All events you want to record must be selected using trace flags.

tracing events illustration
Figure 5. Visual cheatsheet of some of the possible FlagList values

erlang:trace/3 may be used on it’s own but for tracing function calls erlang:trace_pattern/2-3 must be invoked to tell Erlang what functions you want to trace. erlang:trace/3 is used to specify what processes and ports are to be traced, and erlang:trace_pattern/3 specifies what functions are to be traced. Only when a traced process invokes a traced function does tracing occur. The first argument to this function is a tuple containing the module, function, and arity of the functions that should be traced. Here are a few example arguments:

% All functions in `Module` named `Function` of any arity
{Module,Function,'_'}

% All functions in module `Module`
{Module,'_','_'}

% All functions in all modules
{'_', '_', '_'}

The second argument may be true or false to turn tracing on or off for the trace pattern or a match spec. We come back to match specs shortly. The third argument is a list of options for trace patterns. There are only two I want to list here:

  • global turn on tracing only for function calls explicitly stating the module name (e.g. arithmetic:multiply(3, 4))

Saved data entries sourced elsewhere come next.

/-- PSET (R138, R214). -/
def execPset (wn sn : Bool) (a : BitVec 4) (port : BitVec 3) (imm : BitVec 8) (s : State) : Answer :=
  queueWord (.pset wn sn a port imm) true [] false false (fun s e =>
    let ea := s.core.ea a 0 imm 64
    if ea.toNat % 64 ≠ 0 then e.refused s
    else s.load e ea 64 s.core.sys.ctx .read false fun s _ bs =>
      let d : PortDesc := BitVec.ofNat 512 (leNat bs)
      if d.wf then .done (s.withCore (s.core.loadPort port.toNat d)) else e.refused s) s

/-- A well-formed circular-buffer descriptor (R141). -/
def bufDescOk (d : BitVec 128) : Bool :=
  let n := bitsAt d 64 32
  let size := bitsAt d 32 32
  let base := bitsAt d 0 32
  bitsAt d 96 32 == 0 && decide (1 ≤ n ∧ n ≤ 256 ∧ 64 ≤ size ∧ base + size * n ≤ 2 ^ 23) && size % 64 == 0 && base % 64 == 0

/-- CBSET (R141, R214). -/
def execCbset (wn sn : Bool) (a : BitVec 4) (buf : BitVec 4) (imm : BitVec 8) (s : State) : Answer :=
  queueWord (.cbset wn sn a buf imm) true [] false true (fun s e =>
    let ea := s.core.ea a 0 imm 16
    if ea.toNat % 16 ≠ 0 then e.refused s
    else s.load e ea 16 s.core.sys.ctx .read false fun s _ bs =>
      let d : BitVec 128 := BitVec.ofNat 128 (leNat bs)
      if bufDescOk d then
        .done (s.withCore (s.core.setBuf buf.toNat
          { set := true, desc := d, filled := 0, free := bitsAt d 64 32, pptr := 0, cptr := 0 }))
      else e.refused s) s

/-- Templates from index `n` on take their 32-byte entries and become valid (R215). -/
def Core.loadTemplates (c : Core) (n : Nat) (entries : List (List Byte)) : Core :=
  { c.mend partTemplate n entries.length with arrays := { c.arrays with
      templates := (entries.zipIdx n).foldl (fun t e => poke t e.2 (BitVec.ofNat 256 (leNat e.1))) c.arrays.templates
      tvalid := (entries.zipIdx n).foldl (fun v e => v ||| (1#64 <<< e.2)) c.arrays.tvalid } }

/-- TDEF (R215): the window does not hide the image. -/
def execTdef (wn sn : Bool) (tmpl : BitVec 6) (count : BitVec 8) (s : State) : Answer :=
  queueWord (.tdef wn sn tmpl count) true [] false false (fun s e =>
    match s.core.image with
    | none => e.refused s
    | some img =>
      if img.tmcount < tmpl.toNat + count.toNat then e.refused s
      else s.load { e with spbase := 0 } (s.core.handle + BitVec.ofNat 64 (img.tmoff + 32 * tmpl.toNat)) (32 * count.toNat)
          0 .read false fun s _ bs =>
        .done (s.withCore (s.core.loadTemplates tmpl.toNat (chunks 32 64 bs)))) s

/-- A well-formed binding descriptor (R216). -/
def bindingOk (b : BitVec 256) : Bool :=
  let len := bitsAt b 64 64
  bitsAt b 192 64 == 0 && bitsAt b 128 3 == 0 && canonical (BitVec.ofNat 64 (bitsAt b 128 64)) &&
    decide (1 ≤ len ∧ len ≤ 2 ^ 48) && canonical (BitVec.ofNat 64 (bitsAt b 0 64 + len - 1))

/-- BIND (R216). -/
def execBind (wn sn : Bool) (a : BitVec 4) (entry : BitVec 6) (imm : BitVec 8) (s : State) : Answer :=
  queueWord (.bind wn sn a entry imm) true [] false false (fun s e =>
    let ea := s.core.ea a 0 imm 32
    if ea.toNat % 32 ≠ 0 then e.refused s
    else s.load e ea 32 s.core.sys.ctx .read false fun s _ bs =>
      let b : Binding := BitVec.ofNat 256 (leNat bs)
      if bindingOk b then .done (s.withCore { s.core.mend partBinding entry.toNat 1 with bindings := assign s.core.bindings entry.toNat b })
      else e.refused s) s

/-- UNBIND (R217). -/
def execUnbind (wn sn : Bool) (entry : BitVec 6) (s : State) : Answer :=
  queueWord (.unbind wn sn entry) true [] false false (fun s _ =>
    .done (s.withCore { s.core.mend partBinding entry.toNat 1 with bindings := unassign s.core.bindings entry.toNat })) s

end Sys2Proof.Machine
end

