/-- GANG_PLACEMENT (R60): all the items of a phase at once, or none. -/
def execGangPlacement (s : State) : Answer :=
  .next (match s.control.job with
    | none => s.hold
    | some j =>
      if !LoopNest.gang j.record || j.phaseHeld then s.hold
      else
        let n := LoopNest.perPhase j.record
        match s.gangTags j n 0 with
        | (s, none) => if LoopNest.tagMode j.record = 3 then s.walkerAsks j else s.hold
        | (s, some tags) =>
          match tags.find? fun e => match e.2 with
            | .stops _ => true
            | _ => false with
          | some _ => (s.noteEnd j.command 0 stUe 0).closeJob
          | none =>
            match s.gangCores j (gangRuns tags) [] with
            | none =>
              (match s.press j (s.gangLacks j (gangRuns tags) []) with
               | some s => s
               | none => s.hold)
            | some places =>
              if places.any fun p => s.reportHeld j (LoopNest.linear j.record (p.1 / n) (p.1 % n)) then s.hold
              else ((s.skipGang j tags).placeGang j places).passGang n)

/-- Members of the group of the core that acts that are still loading. -/
def State.groupLoading (s : State) : Bool :=
  s.core.itemFlag Item.gang && (List.finRange 96).any fun i => s.core.fellow s.cores[i] && (s.cores[i]).status == .loading

/-- A loaded core starts to fetch: SCHED counts from here (R67). -/
def Core.startRunning (c : Core) (now : Nat) : Core :=
  { c with status := .running
           seq := { c.seq with mode := .run, ready := now, waiting := false, start := now, frozen := 0, trap := none } }

/-- SYNC_GROUP_START (R66): all members begin fetching on one cycle, once every one has loaded. -/
def execSyncGroupStart (s : State) : Answer :=
  let me := s.core
  .next (
    if me.status ≠ .loaded ∨ s.groupLoading ∨ (me.item.bind (·.resume)).isSome then s.hold
    else
      let s := s.withCore (me.startRunning s.now)
      { s with cores := s.cores.map fun c => if me.fellow c && c.status == .loaded then c.startRunning s.now else c })

end Sys2Proof.Machine
end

  • local turn on tracing for all types of functions calls regardless of how the function is invoked (e.g. multiply(3, 4))

See the docs if you want to read the documentation on the complete list of options.

Example Trace with erlang:trace/3 and erlang:trace_pattern/3

Now let’s setup tracing for one of the functions used by the arithmetic module I showed earlier:

% Turn on call tracing for all processes
1> erlang:trace(all, true, [call]).
40

% Trace all function calls in the arithmetic module
2> erlang:trace_pattern({arithmetic, '_', '_'}, true, [local]).
6

% Run the code in another process
3> spawn(fun() -> arithmetic:multiply(4, 3) end).
<0.126.0>

% Turn tracing off
> erlang:trace(all, false, [call]).
40

% Because we didn't specify a tracer process all trace messages got sent to the shell
> flush().
Shell got {trace,<0.126.0>,call,{arithmetic,multiply,[4,4]}}
Shell got {trace,<0.126.0>,call,{arithmetic,'-multiply/2-fun-0-',[1,0,4]}}
Shell got {trace,<0.126.0>,call,{arithmetic,'-multiply/2-fun-0-',[2,4,4]}}
Shell got {trace,<0.126.0>,call,{arithmetic,'-multiply/2-fun-0-',[3,8,4]}}

You can see the shell received a trace message for every function invoked in the arithmetic module. Because we passed in the local flag to the trace pattern even the anonymous function calls inside the lists:foldl/3 loop were reported. You can also see function calls to other modules were not reported. We don’t see the call to lists:foldl/3 or to lists:seq/2 because the trace pattern only specified the arithmetic module. When the flush() function is invoked in the shell it prints Shell got followed by the message received. Different trace events generate messages with slightly different formats, but all trace messages are tuples with the first item being the atom trace. Since we are only tracing function calls you can see all trace messages have the same format:

{trace, PidOfInvocation, call, {Module, FunctionCalled, ArgumentsInvokedWith}}

The Erlang documentation for the erlang:trace/3 function lists all trace message formats.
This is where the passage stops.